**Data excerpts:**
-- ==== Sys2Proof/Laws/OtpMembership.lean ====
section
/-! SUPPORT. No operation of Machine/Membership.lean touches the one-time programmable memory. -/

namespace Sys2Proof.Machine

set_option Elab.async false

@[simp] theorem otp_setNdState (v : Nat) (s : State) :
    (setNdState v s).otp = s.otp := by
  unfold setNdState; grind [otp_setF]

@[simp] theorem otp_setNd (f : NdAux → NdAux) (s : State) :
    (setNd f s).otp = s.otp := by
  unfold setNd; grind []

@[simp] theorem otp_cmdErr (s : State) :
    (cmdErr s).otp = s.otp := by
  unfold cmdErr; grind [otp_setF]

@[simp] theorem otp_postMember (tgt : Nat) (p : MemberPacket) (s : State) :
    (postMember tgt p s).otp = s.otp := by
  unfold postMember; grind [otp_emit]

@[simp] theorem otp_sendMember (tgt : Nat) (b : MemberBody) (s : State) :
    (sendMember tgt b s).otp = s.otp := by
  unfold sendMember; grind [otp_postMember]

@[simp] theorem otp_refuse (node : Nat) (s : State) :
    (refuse node s).otp = s.otp := by
  unfold refuse; grind [otp_setNd, otp_sendMember]

@[simp] theorem otp_refuseAll (s : State) :
    (refuseAll s).otp = s.otp := by
  unfold refuseAll; grind [otp_setF, otp_forEach, otp_refuse]

@[simp] theorem otp_showEpoch (epoch : Nat) (ms : List Member) (s : State) :
    (showEpoch epoch ms s).otp = s.otp := by
  unfold showEpoch; grind [otp_setF, otp_setNdState]

@[simp] theorem otp_dropStale (w : Nat) (s : State) :
    (dropStale w s).otp = s.otp := by
  unfold dropStale; grind [otp_satF, otp_setDw]

@[simp] theorem otp_openConns (ms : List Member) (s : State) :
    (openConns ms s).otp = s.otp := by
  unfold openConns; grind [otp_forEach, otp_dropStale]

@[simp] theorem otp_adoptEpoch (epoch : Nat) (ms : List Member) (s : State) :
    (adoptEpoch epoch ms s).otp = s.otp := by
  unfold adoptEpoch; grind [otp_setF, otp_trace, otp_releaseHeld, otp_setNd, otp_refuseAll, otp_showEpoch, otp_openConns]

@[simp] theorem otp_endColls (s : State) :
    (endColls s).otp = s.otp := by
  unfold endColls; grind [otp_forEach, otp_failColl, otp_commitColl, otp_endCarriage]

@[simp] theorem otp_finishChange (s : State) :
    (finishChange s).otp = s.otp := by
  unfold finishChange; grind [otp_forEach, otp_sendMember, otp_adoptEpoch]

@[simp] theorem otp_runChange (ms : List Member) (leavers : List Member) (s : State) :
    (runChange ms leavers s).otp = s.otp := by
  unfold runChange; grind [otp_forEach, otp_setNdState, otp_setNd, otp_sendMember, otp_endColls, otp_finishChange]

@[simp] theorem otp_nextChange (fuel : Nat) (s : State) : (nextChange fuel s).otp = s.otp := by
  induction fuel generalizing s with
  | zero => rfl
  | succ k ih => unfold nextChange; grind [otp_setNd, otp_runChange]

@[simp] theorem otp_showJoiner (s : State) :
    (showJoiner s).otp = s.otp := by
  unfold showJoiner; grind [otp_setF, otp_forEach]

@[simp] theorem otp_proceed (s : State) :
    (proceed s).otp = s.otp := by
  unfold proceed; grind [otp_nextChange, otp_showJoiner]

@[simp] theorem otp_memberFailed (node : Nat) (s : State) :
    (memberFailed node s).otp = s.otp := by
  unfold memberFailed; grind [otp_setF, otp_runChange]

@[simp] theorem otp_withFailures (f : State → State) (s : State) (h_f : ∀ x0, (f x0).otp = x0.otp) :
    (withFailures f s).otp = s.otp := by
  unfold withFailures; grind [otp_forEach, otp_memberFailed]

theorem otp_execPacketAck (w : DoorwayNo) (pkt : List Byte) (ce : Bool) (s : State) :
    ∀ st, execPacketAck w pkt ce s = .next st → st.otp = s.otp := by
  intro st ht; unfold execPacketAck at ht; grind [otp_packetAck, otp_withFailures]

theorem otp_execPacketNack (w : DoorwayNo) (pkt : List Byte) (ce : Bool) (s : State) :
    ∀ st, execPacketNack w pkt ce s = .next st → st.otp = s.otp := by
  intro st ht; unfold execPacketNack at ht; grind [otp_packetNack, otp_withFailures]

theorem otp_execRtoExpiry (w : DoorwayNo) (peer : Nat) (s : State) :
    ∀ st, execRtoExpiry w peer s = .next st → st.otp = s.otp := by
  intro st ht; unfold execRtoExpiry at ht; grind [otp_rtoExpiry, otp_withFailures]

theorem otp_execNdctlForm (s : State) :
    ∀ st, execNdctlForm s = .next st → st.otp = s.otp := by
  intro st ht; unfold execNdctlForm at ht; grind [otp_hostWrite, otp_setNd, otp_cmdErr, otp_showEpoch, otp_openConns]

theorem otp_execNdctlJoin (s : State) :
    ∀ st, execNdctlJoin s = .next st → st.otp = s.otp := by
  intro st ht; unfold execNdctlJoin at ht; grind [otp_drawRandom, otp_hostWrite, otp_setNdState, otp_setNd, otp_cmdErr, otp_sendMember]

theorem otp_execNdctlLeave (s : State) :
    ∀ st, execNdctlLeave s = .next st → st.otp = s.otp := by
  intro st ht; unfold execNdctlLeave at ht; grind [otp_hostWrite, otp_setNdState, otp_setNd, otp_cmdErr, otp_sendMember, otp_refuseAll, otp_adoptEpoch, otp_endColls]

theorem otp_takeJoiner (s : State) :
    (takeJoiner s).2.otp = s.otp := by
  unfold takeJoiner; grind [otp_setF]

theorem otp_execNdctlApprove (s : State) :
    ∀ st, execNdctlApprove s = .next st → st.otp = s.otp := by
  intro st ht; unfold execNdctlApprove at ht; grind [otp_hostWrite, otp_setNd, otp_cmdErr, otp_proceed, otp_takeJoiner]

theorem otp_execNdctlDeny (s : State) :
    ∀ st, execNdctlDeny s = .next st → st.otp = s.otp := by
  intro st ht; unfold execNdctlDeny at ht; grind [otp_hostWrite, otp_cmdErr, otp_refuse, otp_proceed, otp_takeJoiner]

theorem otp_execNdctlEvict (s : State) :
    ∀ st, execNdctlEvict s = .next st → st.otp = s.otp := by
  intro st ht; unfold execNdctlEvict at ht; grind [otp_hostWrite, otp_setNd, otp_cmdErr, otp_proceed]

theorem otp_execNdselfWrite (node : Nat) (s : State) :
    ∀ st, execNdselfWrite node s = .next st → st.otp = s.otp := by
  intro st ht; unfold execNdselfWrite at ht; grind [otp_setF, otp_regAccessError, otp_hostWrite]

@[simp] theorem otp_helloHere (p : MemberPacket) (j : Member) (cert : List Byte) (nonce : List Byte) (s : State) :
    (helloHere p j cert nonce s).otp = s.otp := by
  unfold helloHere; grind [otp_drawRandom, otp_setNd, otp_sendMember, otp_refuse]

theorem otp_execHello (p : MemberPacket) (s : State) :
    ∀ st, execHello p s = .next st → st.otp = s.otp := by
  intro st ht; unfold execHello at ht; grind [otp_helloHere, otp_postMember]

@[simp] theorem otp_joinRefused (s : State) :
    (joinRefused s).otp = s.otp := by
  unfold joinRefused; grind [otp_setF, otp_setNdState, otp_setNd]

theorem otp_execChallenge (p : MemberPacket) (s : State) :
    ∀ st, execChallenge p s = .next st → st.otp = s.otp := by
  intro st ht; unfold execChallenge at ht; grind [otp_setNd, otp_sendMember, otp_joinRefused]

theorem otp_execProof (p : MemberPacket) (s : State) :
    ∀ st, execProof p s = .next st → st.otp = s.otp := by
  intro st ht; unfold execProof at ht; grind [otp_setNd, otp_refuse, otp_showJoiner]

theorem otp_execPrepare (p : MemberPacket) (s : State) :
    ∀ st, execPrepare p s = .next st → st.otp = s.otp := by
  intro st ht; unfold execPrepare at ht; grind [otp_setNdState, otp_setNd, otp_sendMember, otp_endColls]

theorem otp_execReady (p : MemberPacket) (s : State) :
    ∀ st, execReady p s = .next st → st.otp = s.otp := by
  intro st ht; unfold execReady at ht; grind [otp_setNd, otp_finishChange, otp_proceed]

theorem otp_execCommit (p : MemberPacket) (s : State) :
    ∀ st, execCommit p s = .next st → st.otp = s.otp := by
  intro st ht; unfold execCommit at ht; grind [otp_adoptEpoch, otp_proceed]

theorem otp_execRefused (p : MemberPacket) (s : State) :
    ∀ st, execRefused p s = .next st → st.otp = s.otp := by
  intro st ht; unfold execRefused at ht; grind [otp_joinRefused]

theorem otp_execHandover (p : MemberPacket) (s : State) :
    ∀ st, execHandover p s = .next st → st.otp = s.otp := by
  intro st ht; unfold execHandover at ht; grind [otp_setF, otp_setNd, otp_proceed]

end Sys2Proof.Machine
end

**Exercise objective:** Only the lines above starting with the one with "grind [otp_setNd, otp_runChange]" and going through the one with "intro st ht; unfold execPacketAck" are to be copied, word for word and with both ends kept.

**Output:**
  | succ k ih => unfold nextChange; grind [otp_setNd, otp_runChange]

@[simp] theorem otp_showJoiner (s : State) :
    (showJoiner s).otp = s.otp := by
  unfold showJoiner; grind [otp_setF, otp_forEach]

@[simp] theorem otp_proceed (s : State) :
    (proceed s).otp = s.otp := by
  unfold proceed; grind [otp_nextChange, otp_showJoiner]

@[simp] theorem otp_memberFailed (node : Nat) (s : State) :
    (memberFailed node s).otp = s.otp := by
  unfold memberFailed; grind [otp_setF, otp_runChange]

@[simp] theorem otp_withFailures (f : State → State) (s : State) (h_f : ∀ x0, (f x0).otp = x0.otp) :
    (withFailures f s).otp = s.otp := by
  unfold withFailures; grind [otp_forEach, otp_memberFailed]

theorem otp_execPacketAck (w : DoorwayNo) (pkt : List Byte) (ce : Bool) (s : State) :
    ∀ st, execPacketAck w pkt ce s = .next st → st.otp = s.otp := by
  intro st ht; unfold execPacketAck at ht; grind [otp_packetAck, otp_withFailures]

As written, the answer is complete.